Нина Николаевна все понимала и поэтому уже готовила отцу рюкзак к приговору.
— Разумеется, суд примет во внимание, что Иван Гаврилович находился в состоянии глубокого стресса после гибели младшего сына. Разумеется, суд учтет, что пострадавший в результате наезда отделался несущественными травмами, но… — адвокат печально вздыхал. — Но вы сами знаете, Нина Николаевна, кем является отец пострадавшей стороны.
— Знаю. Он работает во власти, — кивала мать, скорбно поджимая ненакрашенные губы. — Все знаю. И про рычаги воздействия. И про подставное лицо, которое якобы угнало его машину в день гибели моего младшего сына. И про протоколы знаю, появившиеся задним числом в деле. Что мне-то делать, господин адвокат?!

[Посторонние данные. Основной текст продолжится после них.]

-- ==== Sys2Proof/Machine/Exact.lean ====
section
/-! DEFINITION. Block formats (R43 to R47), the accumulation of the matrix engine (R49, R50), exact accumulator slots
(R51 to R53) and their compressed form (R54, R55). -/

namespace Sys2Proof.Machine

/-! ## Block formats -/

/-- mmax of R47. -/
def bxMax (is8 : Bool) : Nat := if is8 then 63 else 3
/-- off of R47. -/
def bxOff (is8 : Bool) : Int := if is8 then 132 else 128
/-- The bits of a bx element's magnitude (R43). -/
def bxBits (is8 : Bool) : Nat := if is8 then 6 else 2

/-- The value of a bx element on its scale pair (R43, R44). -/
def bxDecode (is8 : Bool) (e0 e1 code : Nat) : Fp :=
  let w := bxBits is8
  if e0 == 255 || e1 == 255 then .nan
  else
    let sel := code / 2 ^ (w + 1) % 2
    let e : Int := if sel == 1 then e1 else e0
    .fin (code / 2 ^ w % 2 == 1) (code % 2 ^ w) (e - bxOff is8)

/-- The unit of scale E in multiples of 2^−149, the finest that a magnitude of f32 needs. -/
def bxUnit (is8 : Bool) (e : Nat) : Nat := 2 ^ ((e : Int) - bxOff is8 + 149).toNat

/-- quant of R47; the magnitude counts multiples of 2^−149. -/
def bxQuant (is8 : Bool) (a e : Nat) : Nat :=
  let u := bxUnit is8 e
  let q := a / u
  let r := a % u
  let up := u < 2 * r || (2 * r == u && q % 2 == 1)
  min (if up then q + 1 else q) (bxMax is8)

/-- The quantisation error of a magnitude on scale E. -/
def bxDist (is8 : Bool) (a e : Nat) : Nat :=
  let v := bxQuant is8 a e * bxUnit is8 e
  if a ≤ v then v - a else a - v

/-- pick of R47: the selector and m. -/
def bxPick (is8 : Bool) (a e0 e1 : Nat) : Nat × Nat :=
  if bxDist is8 a e0 < bxDist is8 a e1 then (0, bxQuant is8 a e0) else (1, bxQuant is8 a e1)

/-- err of R47. -/
def bxErr (is8 : Bool) (as : List Nat) (c e1 : Nat) : Nat :=
  as.foldl (fun acc a => acc + min (bxDist is8 a c) (bxDist is8 a e1)) 0

/-- An f32 code's magnitude in multiples of 2^−149; an infinity counts as 2^128 − 2^104. -/
def bxMagnitude (x : Nat) : Nat :=
  match fmtF32.decode x with
  | .nan => 0
  | .inf _ => 2 ^ 277 - 2 ^ 253
  | .fin _ m e => m * 2 ^ (e + 149).toNat

/-- A bx element's code from selector, sign and m (R43). -/
def bxCode (is8 neg : Bool) (sel m : Nat) : Nat :=
  sel * 2 ^ (bxBits is8 + 1) + (if neg then 2 ^ bxBits is8 else 0) + m

/-- bx_encode of R47: E0, E1, the element codes and the flags. -/
def bxEncode (is8 : Bool) (xs : List Nat) : Nat × Nat × List Nat × Flags :=
  if xs.any fmtF32.isNan then (255, 255, xs.map (fun _ => 0), 0)
  else
    let as := xs.map bxMagnitude
    let amax := as.foldl max 0
    let e1 := if amax == 0 then 0 else (min (max ((Nat.log2 amax : Int) - 149 + 127) 0) 254).toNat
    let e0 := if 4 ≤ e1 && bxErr is8 as (e1 - 4) e1 < bxErr is8 as e1 e1 then e1 - 4 else e1
    let picks := as.map (fun a => bxPick is8 a e0 e1)
    let codes := (xs.zip picks).map (fun p => bxCode is8 (fmtF32.decode p.1).neg p.2.1 p.2.2)
    let inexact := (as.zip picks).any (fun p => p.2.2 * bxUnit is8 (if p.2.1 == 0 then e0 else e1) != p.1)
    let isInf := fun x => (x % fmtF32.signBit) == fmtF32.infMag
    let under := (xs.zip picks).any (fun p => !isInf p.1 && p.1 % fmtF32.signBit != 0 && p.2.2 == 0)
    let fl := (if inexact then flagNX else 0) ||| (if under then flagUF else 0) |||
      (if xs.any isInf then flagOF else 0)
    (e0, e1, codes, fl)

/-! ## Matrix engine accumulation (R49, R50) -/

/-- The product of two decoded operands; 0 × ∞ is NaN. -/
def meProduct (a b : Fp) : Fp :=
  match a.mul b with
  | none => .nan
  | some p => p

/-- The exponent floor(log2 |p|) of a nonzero finite product. -/
def fpExponent : Fp → Option Int
  | .nan => none
  | .inf _ => none
  | .fin _ m e => if m == 0 then none else some ((Nat.log2 m : Int) + e)

/-- emax of R50. -/
def maxExponent (ps : List Fp) : Option Int :=
  ps.foldl (fun acc p => match acc, fpExponent p with
    | none, x => x
    | some a, none => some a
    | some a, some b => some (max a b)) none

/-- trunc(p / w) for w = 2^q. -/
def truncTo (q : Int) : Fp → Int
  | .nan => 0
  | .inf _ => 0
  | .fin s m e =>
    let v : Nat := if q ≤ e then m * 2 ^ (e - q).toNat else m / 2 ^ (q - e).toNat
    if s then -(v : Int) else v

/-- chunk_sum of R50; none is SKIP. -/
def chunkSum (ps : List Fp) : Option Fp :=
  if ps.contains .nan || (ps.contains (.inf false) && ps.contains (.inf true)) then some .nan
  else if ps.contains (.inf false) then some (.inf false)
  else if ps.contains (.inf true) then some (.inf true)
  else
    match maxExponent ps with
    | none => none
    | some emax =>
      let s := ps.foldl (fun acc p => acc + truncTo (emax - 41) p) 0
      if s == 0 then none else some (.fin (decide (s < 0)) s.natAbs (emax - 41))

/-- One chunk added into an f32 accumulator (R50). The zero of an exact cancellation has the accumulator's sign. -/
def accChunk (acc : Nat) (ps : List Fp) : Nat :=
  match chunkSum ps with
  | none => acc
  | some s =>
    match fmtF32.decode acc, s with
    | .nan, _ => fmtF32.nan
    | .inf _, .nan => fmtF32.nan
    | .fin _ _ _, .nan => fmtF32.nan
    | .inf a, .inf b => if a == b then fmtF32.inf a else fmtF32.nan
    | .inf a, .fin _ _ _ => fmtF32.inf a
    | .fin _ _ _, .inf b => fmtF32.inf b
    | .fin a m e, .fin b n d => (roundDy fmtF32 0 a ((Dy.ofMag a m e).add (Dy.ofMag b n d))).1

/-- The products of all K in order, cut into chunks of 32 and added in ascending order (R50). The fuel counts chunks. -/
def accChunks : Nat → Nat → List Fp → Nat
  | 0, acc, _ => acc
  | n + 1, acc, ps => accChunks n (accChunk acc (ps.take 32)) (ps.drop 32)

/-- A row of operand pairs accumulated in f32 by chunks. -/
def accNarrow (acc : Nat) (xs : List (Fp × Fp)) : Nat :=
  accChunks ((xs.length + 31) / 32) acc (xs.map (fun p => meProduct p.1 p.2))

/-- A row of operand pairs accumulated one product after another in f32 or f64 (R49). -/
def accWide (f : Fmt) (acc : Nat) (xs : List (Fp × Fp)) : Nat :=
  xs.foldl (fun a p => (fpFma f 0 false p.1 p.2 (f.decode a)).1) acc

/-- A row of integer operand pairs accumulated modulo 2^32 (R49). -/
def accInt (acc : Nat) (xs : List (Int × Int)) : Nat :=
  bitsOfInt 32 (xs.foldl (fun a p => a + p.1 * p.2) (acc : Int))

/-! ## Exact accumulator slots (R51 to R53) -/

/-- An XA whose VALUE, flags and COUNT are zero. -/
def Xa.zero : Xa := { value := 0, pinf := false, ninf := false, nans := false, range := false, count := 0 }

/-- value(VALUE) in multiples of 2^−1088. -/
def xaUnits (x : Xa) : Int := x.value.toInt

/-- VALUE, RANGE after adding t multiples of 2^−1088 to the value. -/
def xaPut (x : Xa) (t : Int) : Xa :=
  { x with value := BitVec.ofInt 2240 t, range := x.range || decide (t < -(2 ^ 2239 : Int)) || decide ((2 ^ 2239 : Int) ≤ t) }

/-- A count that saturates at 2^48 − 1. -/
def xaCount (a b : BitVec 48) : BitVec 48 := BitVec.ofNat 48 (min (a.toNat + b.toNat) (2 ^ 48 - 1))

/-- xa_add of R52. -/
def xaAdd (x : Xa) (v : Fp) : Xa :=
  let y := { x with count := xaCount x.count 1 }
  match v with
  | .nan => { y with nans := true }
  | .inf s => if s then { y with ninf := true } else { y with pinf := true }
  | .fin s m e => xaPut y (xaUnits x + (Dy.ofMag s (m * 2 ^ (e + 1088).toNat) 0).m)

/-- xa_merge of R52. -/
def xaMerge (x y : Xa) : Xa :=
  xaPut { x with count := xaCount x.count y.count, pinf := x.pinf || y.pinf, ninf := x.ninf || y.ninf,
                 nans := x.nans || y.nans, range := x.range || y.range } (xaUnits x + xaUnits y)

/-- xround of R53. -/
def xaRound (f : Fmt) (mode : Fin 4) (x : Xa) : Nat × Flags :=
  if x.nans then (f.nan, 0)
  else if x.pinf && x.ninf then (f.nan, flagNV)
  else if x.range then (f.nan, flagNV)
  else if x.pinf then (f.inf false, 0)
  else if x.ninf then (f.inf true, 0)
  else if x.value == 0 then (f.signed (mode == 3) 0, 0)
  else roundDy f mode false { m := xaUnits x, e := -1088 }

/-- The status word of R51. -/
def xaStatus (x : Xa) : Nat :=
  x.pinf.toNat + 2 * x.ninf.toNat + 4 * x.nans.toNat + 8 * x.range.toNat + 16 * x.count.toNat

/-- An XA from VALUE and a status word; the reserved bits are dropped. -/
def xaOf (v status : Nat) : Xa :=
  { value := BitVec.ofNat 2240 v, pinf := status.testBit 0, ninf := status.testBit 1, nans := status.testBit 2,
    range := status.testBit 3, count := BitVec.ofNat 48 (status / 16) }

/-- The 288 bytes of an XA as one little-endian number (R51). -/
def xaImage (x : Xa) : Nat := x.value.toNat + xaStatus x * 2 ^ 2240

/-- An XA from the number its 288 bytes make. -/
def xaOfImage (n : Nat) : Xa := xaOf (n % 2 ^ 2240) (n / 2 ^ 2240 % 2 ^ 64)

/-- Limb j of VALUE. -/
def xaLimb (x : Xa) (j : Nat) : Nat := x.value.toNat / 2 ^ (64 * j) % 2 ^ 64

/-! ## Compressed exact form (R54, R55) -/

/-- The nonzero limbs' numbers in ascending order. -/
def cxfPresent (x : Xa) : List Nat := (List.range 35).filter (fun j => xaLimb x j != 0)

/-- The presence map. -/
def cxfMap (x : Xa) : Nat := (cxfPresent x).foldl (fun acc j => acc + 2 ^ j) 0

/-- The CXF of an XA as 64-bit words. -/
def cxfWords (x : Xa) : List Nat := cxfMap x :: xaStatus x :: (cxfPresent x).map (xaLimb x)

/-- The CXF of an XA as bytes. -/
def cxfBytes (x : Xa) : List Byte := (cxfWords x).flatMap (leBytes 8)

/-- The limb numbers that a presence map names. -/
def cxfLimbs (map : Nat) : List Nat := (List.range 35).filter (fun j => map.testBit j)

/-- Whether a header has a nonzero RsvdC bit. -/
def cxfMalformed (map status : Nat) : Bool := map / 2 ^ 35 != 0 || status / 2 ^ 52 % 2 ^ 12 != 0

/-- The XA of a header and the limbs that follow it. -/
def cxfValue (map status : Nat) (limbs : List Nat) : Xa :=
  xaOf (((cxfLimbs map).zip limbs).foldl (fun acc p => acc + p.2 * 2 ^ (64 * p.1)) 0) status

/-- The XA of a CXF given as bytes; none where it is malformed or too short. -/
def cxfRead (bs : List Byte) : Option Xa :=
  let map := leNat (bs.take 8)
  let status := leNat ((bs.drop 8).take 8)
  let n := (cxfLimbs map).length
  if bs.length < 16 + 8 * n || cxfMalformed map status then none
  else some (cxfValue map status ((List.range n).map (fun k => leNat ((bs.drop (16 + 8 * k)).take 8))))

end Sys2Proof.Machine
end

— Смириться, — опускал голову адвокат, сидя за их столом в гостиной. — И ждать решения суда. Но прошу вас, не уповайте особо. В лучшем случае пять лет поселения. В худшем — срок в колонии общего режима. Поговорили бы вы с ним, Нина Николаевна.
Мать говорила. Плакала. Ругалась. Угрожала, что не станет ждать отца с зоны. Что не допустит старшего сына до свиданий с ним, если он не поменяет своего поведения. Отец оставался непреклонен.
— Я эту властную рожу с довольной улыбкой видеть не могу, мать, — скрипел отец зубами во время коротких свиданий. — У его пацана четыре царапины. А нашего… А нашего Гошки нет!
И они принимались в голос реветь. Так мать рассказывала. И она уже почти смирилась с тем, что отец сядет.